** THE DATA follows **

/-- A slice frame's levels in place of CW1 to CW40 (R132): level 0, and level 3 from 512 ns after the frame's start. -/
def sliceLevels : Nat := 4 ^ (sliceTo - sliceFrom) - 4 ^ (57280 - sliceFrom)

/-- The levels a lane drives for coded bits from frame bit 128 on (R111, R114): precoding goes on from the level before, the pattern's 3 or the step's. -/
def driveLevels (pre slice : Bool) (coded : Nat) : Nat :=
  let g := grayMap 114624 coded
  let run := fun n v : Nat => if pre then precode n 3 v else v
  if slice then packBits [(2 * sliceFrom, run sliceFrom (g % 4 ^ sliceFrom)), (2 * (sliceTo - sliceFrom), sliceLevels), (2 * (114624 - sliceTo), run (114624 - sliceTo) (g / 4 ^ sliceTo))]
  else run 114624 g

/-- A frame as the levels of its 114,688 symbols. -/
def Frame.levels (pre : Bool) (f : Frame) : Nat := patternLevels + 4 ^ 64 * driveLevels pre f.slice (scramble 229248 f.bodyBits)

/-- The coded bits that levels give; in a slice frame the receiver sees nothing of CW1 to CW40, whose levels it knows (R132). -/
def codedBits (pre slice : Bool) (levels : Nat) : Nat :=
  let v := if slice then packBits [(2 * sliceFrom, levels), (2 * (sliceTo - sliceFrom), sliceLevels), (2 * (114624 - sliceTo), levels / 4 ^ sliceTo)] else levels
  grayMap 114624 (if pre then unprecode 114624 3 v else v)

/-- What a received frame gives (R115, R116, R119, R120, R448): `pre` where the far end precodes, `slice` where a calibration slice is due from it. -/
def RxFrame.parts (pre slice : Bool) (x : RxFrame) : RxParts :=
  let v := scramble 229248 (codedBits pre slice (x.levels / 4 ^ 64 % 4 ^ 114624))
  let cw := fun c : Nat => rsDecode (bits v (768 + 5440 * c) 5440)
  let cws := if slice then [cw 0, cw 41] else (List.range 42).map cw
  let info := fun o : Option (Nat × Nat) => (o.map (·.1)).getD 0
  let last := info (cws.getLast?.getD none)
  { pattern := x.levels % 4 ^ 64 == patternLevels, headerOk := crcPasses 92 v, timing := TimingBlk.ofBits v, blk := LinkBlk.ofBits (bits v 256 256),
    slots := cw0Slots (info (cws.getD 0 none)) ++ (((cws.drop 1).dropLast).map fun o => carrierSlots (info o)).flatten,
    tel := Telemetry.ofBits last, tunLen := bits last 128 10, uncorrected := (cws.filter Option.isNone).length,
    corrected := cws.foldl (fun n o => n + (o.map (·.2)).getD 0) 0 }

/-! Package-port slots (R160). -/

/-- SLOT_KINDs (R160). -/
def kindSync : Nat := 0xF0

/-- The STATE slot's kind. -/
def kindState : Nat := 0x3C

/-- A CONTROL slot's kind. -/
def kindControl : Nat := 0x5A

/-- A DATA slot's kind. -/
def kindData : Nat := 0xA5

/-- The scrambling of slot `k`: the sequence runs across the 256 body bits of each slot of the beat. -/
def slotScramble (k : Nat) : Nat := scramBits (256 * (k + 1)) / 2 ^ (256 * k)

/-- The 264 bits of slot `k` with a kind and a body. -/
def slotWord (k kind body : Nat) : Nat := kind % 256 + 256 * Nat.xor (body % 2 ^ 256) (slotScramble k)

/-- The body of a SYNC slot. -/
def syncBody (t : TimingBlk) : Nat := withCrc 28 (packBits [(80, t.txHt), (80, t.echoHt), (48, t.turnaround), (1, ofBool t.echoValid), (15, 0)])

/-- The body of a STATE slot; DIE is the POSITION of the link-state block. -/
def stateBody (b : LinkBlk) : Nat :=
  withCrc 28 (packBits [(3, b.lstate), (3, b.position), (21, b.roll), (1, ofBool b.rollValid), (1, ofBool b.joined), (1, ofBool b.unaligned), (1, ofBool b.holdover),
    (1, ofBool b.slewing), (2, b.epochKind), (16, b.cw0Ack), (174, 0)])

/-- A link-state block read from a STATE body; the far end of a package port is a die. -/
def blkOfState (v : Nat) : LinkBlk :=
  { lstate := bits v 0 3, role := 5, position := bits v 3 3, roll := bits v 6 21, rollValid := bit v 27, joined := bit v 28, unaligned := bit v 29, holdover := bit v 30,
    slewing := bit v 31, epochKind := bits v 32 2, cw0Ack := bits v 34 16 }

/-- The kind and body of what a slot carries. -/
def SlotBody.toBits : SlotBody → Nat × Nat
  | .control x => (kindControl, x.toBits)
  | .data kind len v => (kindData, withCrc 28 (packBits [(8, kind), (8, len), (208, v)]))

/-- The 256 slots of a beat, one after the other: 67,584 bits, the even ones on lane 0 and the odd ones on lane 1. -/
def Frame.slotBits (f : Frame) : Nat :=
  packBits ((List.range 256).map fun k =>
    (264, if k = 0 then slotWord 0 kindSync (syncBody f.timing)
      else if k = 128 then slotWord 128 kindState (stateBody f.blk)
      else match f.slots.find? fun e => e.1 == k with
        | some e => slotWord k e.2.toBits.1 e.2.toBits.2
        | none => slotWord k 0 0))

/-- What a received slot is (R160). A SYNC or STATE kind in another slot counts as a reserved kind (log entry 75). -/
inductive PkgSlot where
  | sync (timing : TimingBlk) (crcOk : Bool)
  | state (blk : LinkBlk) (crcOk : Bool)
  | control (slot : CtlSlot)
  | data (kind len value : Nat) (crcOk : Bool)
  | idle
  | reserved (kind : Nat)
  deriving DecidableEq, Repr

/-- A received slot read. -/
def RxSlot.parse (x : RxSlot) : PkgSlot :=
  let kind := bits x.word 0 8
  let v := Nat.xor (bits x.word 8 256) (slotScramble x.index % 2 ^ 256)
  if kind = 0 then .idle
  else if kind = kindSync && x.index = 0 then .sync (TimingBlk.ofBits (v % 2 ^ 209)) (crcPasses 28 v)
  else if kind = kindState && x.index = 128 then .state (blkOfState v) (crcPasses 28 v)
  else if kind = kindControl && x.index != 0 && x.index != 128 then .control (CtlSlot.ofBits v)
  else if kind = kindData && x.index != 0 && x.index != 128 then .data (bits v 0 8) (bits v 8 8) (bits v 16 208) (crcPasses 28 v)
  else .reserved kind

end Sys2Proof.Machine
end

** End of THE DATA **
** THE DATA follows **

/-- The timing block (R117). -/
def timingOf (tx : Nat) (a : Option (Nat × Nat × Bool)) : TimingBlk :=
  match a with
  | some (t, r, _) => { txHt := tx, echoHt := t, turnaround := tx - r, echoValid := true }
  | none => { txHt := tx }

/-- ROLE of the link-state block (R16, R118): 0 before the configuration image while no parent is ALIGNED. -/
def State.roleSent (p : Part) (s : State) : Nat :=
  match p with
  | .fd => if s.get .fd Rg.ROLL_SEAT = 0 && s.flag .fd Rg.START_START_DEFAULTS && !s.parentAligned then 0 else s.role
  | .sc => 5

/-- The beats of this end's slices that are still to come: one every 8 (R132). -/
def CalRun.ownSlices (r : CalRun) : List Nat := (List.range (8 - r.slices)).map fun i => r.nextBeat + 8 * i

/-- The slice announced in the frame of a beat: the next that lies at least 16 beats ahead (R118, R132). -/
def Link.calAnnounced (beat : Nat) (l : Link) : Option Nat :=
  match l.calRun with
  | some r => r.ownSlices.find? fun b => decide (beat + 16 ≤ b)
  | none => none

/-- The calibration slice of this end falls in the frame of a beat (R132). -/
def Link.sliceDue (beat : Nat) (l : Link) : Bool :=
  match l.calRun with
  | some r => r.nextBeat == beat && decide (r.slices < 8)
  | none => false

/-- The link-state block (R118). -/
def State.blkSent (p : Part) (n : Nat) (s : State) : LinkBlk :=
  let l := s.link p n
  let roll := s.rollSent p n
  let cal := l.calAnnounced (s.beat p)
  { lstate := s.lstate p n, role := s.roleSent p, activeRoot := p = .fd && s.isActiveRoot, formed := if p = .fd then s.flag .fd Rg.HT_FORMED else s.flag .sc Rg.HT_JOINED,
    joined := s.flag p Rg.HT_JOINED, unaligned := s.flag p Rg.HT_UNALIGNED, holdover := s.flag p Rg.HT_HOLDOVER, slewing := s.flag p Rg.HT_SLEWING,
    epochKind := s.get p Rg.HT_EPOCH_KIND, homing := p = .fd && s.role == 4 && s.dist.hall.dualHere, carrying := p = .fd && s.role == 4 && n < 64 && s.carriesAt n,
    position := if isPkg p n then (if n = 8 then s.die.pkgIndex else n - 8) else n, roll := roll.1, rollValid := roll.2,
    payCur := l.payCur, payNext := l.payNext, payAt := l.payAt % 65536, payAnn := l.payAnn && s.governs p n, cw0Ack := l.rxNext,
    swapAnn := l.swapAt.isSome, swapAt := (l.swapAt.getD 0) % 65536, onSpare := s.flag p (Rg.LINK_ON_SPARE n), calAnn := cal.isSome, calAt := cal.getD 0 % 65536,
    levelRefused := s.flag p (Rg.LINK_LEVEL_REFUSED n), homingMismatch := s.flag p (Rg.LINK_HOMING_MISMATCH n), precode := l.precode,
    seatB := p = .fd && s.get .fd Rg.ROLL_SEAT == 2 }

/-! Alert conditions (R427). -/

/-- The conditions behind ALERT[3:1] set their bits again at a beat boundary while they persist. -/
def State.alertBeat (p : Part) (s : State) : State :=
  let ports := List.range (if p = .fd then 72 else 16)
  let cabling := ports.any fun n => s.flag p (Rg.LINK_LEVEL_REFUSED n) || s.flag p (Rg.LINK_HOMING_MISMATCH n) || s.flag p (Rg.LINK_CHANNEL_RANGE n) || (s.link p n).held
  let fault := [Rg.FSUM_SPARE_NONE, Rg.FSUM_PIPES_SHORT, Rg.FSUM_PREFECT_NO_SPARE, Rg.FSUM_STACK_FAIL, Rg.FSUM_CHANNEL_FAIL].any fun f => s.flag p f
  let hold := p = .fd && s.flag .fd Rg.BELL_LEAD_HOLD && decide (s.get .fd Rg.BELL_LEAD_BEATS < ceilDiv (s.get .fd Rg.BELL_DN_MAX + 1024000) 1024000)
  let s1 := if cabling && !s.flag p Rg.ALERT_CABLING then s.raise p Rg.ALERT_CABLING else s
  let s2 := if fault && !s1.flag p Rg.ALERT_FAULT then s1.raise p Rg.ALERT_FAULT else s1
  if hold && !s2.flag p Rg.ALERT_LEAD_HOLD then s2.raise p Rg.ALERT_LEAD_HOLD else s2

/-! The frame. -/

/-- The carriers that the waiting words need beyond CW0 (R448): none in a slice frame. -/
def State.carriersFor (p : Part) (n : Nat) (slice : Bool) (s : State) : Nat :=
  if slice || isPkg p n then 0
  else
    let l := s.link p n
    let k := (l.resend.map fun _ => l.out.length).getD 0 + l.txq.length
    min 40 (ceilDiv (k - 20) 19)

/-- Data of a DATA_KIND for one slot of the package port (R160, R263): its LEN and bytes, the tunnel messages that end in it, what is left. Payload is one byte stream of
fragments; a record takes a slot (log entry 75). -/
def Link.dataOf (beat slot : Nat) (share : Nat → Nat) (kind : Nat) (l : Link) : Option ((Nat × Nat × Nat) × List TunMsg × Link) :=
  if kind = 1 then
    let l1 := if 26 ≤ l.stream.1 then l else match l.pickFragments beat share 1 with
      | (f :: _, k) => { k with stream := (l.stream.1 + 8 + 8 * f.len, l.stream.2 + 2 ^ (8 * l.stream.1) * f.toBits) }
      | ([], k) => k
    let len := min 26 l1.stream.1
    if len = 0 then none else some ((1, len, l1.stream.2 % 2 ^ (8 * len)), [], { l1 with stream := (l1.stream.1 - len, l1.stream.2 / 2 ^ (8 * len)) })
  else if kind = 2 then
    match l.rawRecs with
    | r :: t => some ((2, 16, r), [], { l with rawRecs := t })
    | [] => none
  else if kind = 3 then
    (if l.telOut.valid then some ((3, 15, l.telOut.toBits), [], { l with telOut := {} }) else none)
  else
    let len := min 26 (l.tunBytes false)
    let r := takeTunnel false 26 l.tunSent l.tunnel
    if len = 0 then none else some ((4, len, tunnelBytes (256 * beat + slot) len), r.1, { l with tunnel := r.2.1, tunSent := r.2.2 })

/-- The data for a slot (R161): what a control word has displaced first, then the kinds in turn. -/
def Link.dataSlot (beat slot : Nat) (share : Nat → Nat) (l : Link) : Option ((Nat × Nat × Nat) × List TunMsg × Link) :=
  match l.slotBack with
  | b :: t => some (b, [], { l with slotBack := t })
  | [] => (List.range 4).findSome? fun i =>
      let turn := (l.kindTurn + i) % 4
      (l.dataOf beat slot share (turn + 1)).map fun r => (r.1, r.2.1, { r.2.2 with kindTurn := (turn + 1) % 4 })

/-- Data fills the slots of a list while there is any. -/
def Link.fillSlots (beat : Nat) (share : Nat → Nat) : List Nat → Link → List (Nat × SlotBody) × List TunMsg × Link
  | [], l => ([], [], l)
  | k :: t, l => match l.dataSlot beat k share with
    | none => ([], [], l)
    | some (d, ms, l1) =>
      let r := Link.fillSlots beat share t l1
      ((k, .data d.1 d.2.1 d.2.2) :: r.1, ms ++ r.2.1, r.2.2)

** End of THE DATA **

WHAT THE TASK ASKS — Output only an exact transcription of the lines above from the one with "match l.rawRecs with" up to and including the one with "if len = 0 then none else some ((4, len, tunnelBytes".

PROBLEM SOLUTION —
    match l.rawRecs with
    | r :: t => some ((2, 16, r), [], { l with rawRecs := t })
    | [] => none
  else if kind = 3 then
    (if l.telOut.valid then some ((3, 15, l.telOut.toBits), [], { l with telOut := {} }) else none)
  else
    let len := min 26 (l.tunBytes false)
    let r := takeTunnel false 26 l.tunSent l.tunnel
    if len = 0 then none else some ((4, len, tunnelBytes (256 * beat + slot) len), r.1, { l with tunnel := r.2.1, tunSent := r.2.2 })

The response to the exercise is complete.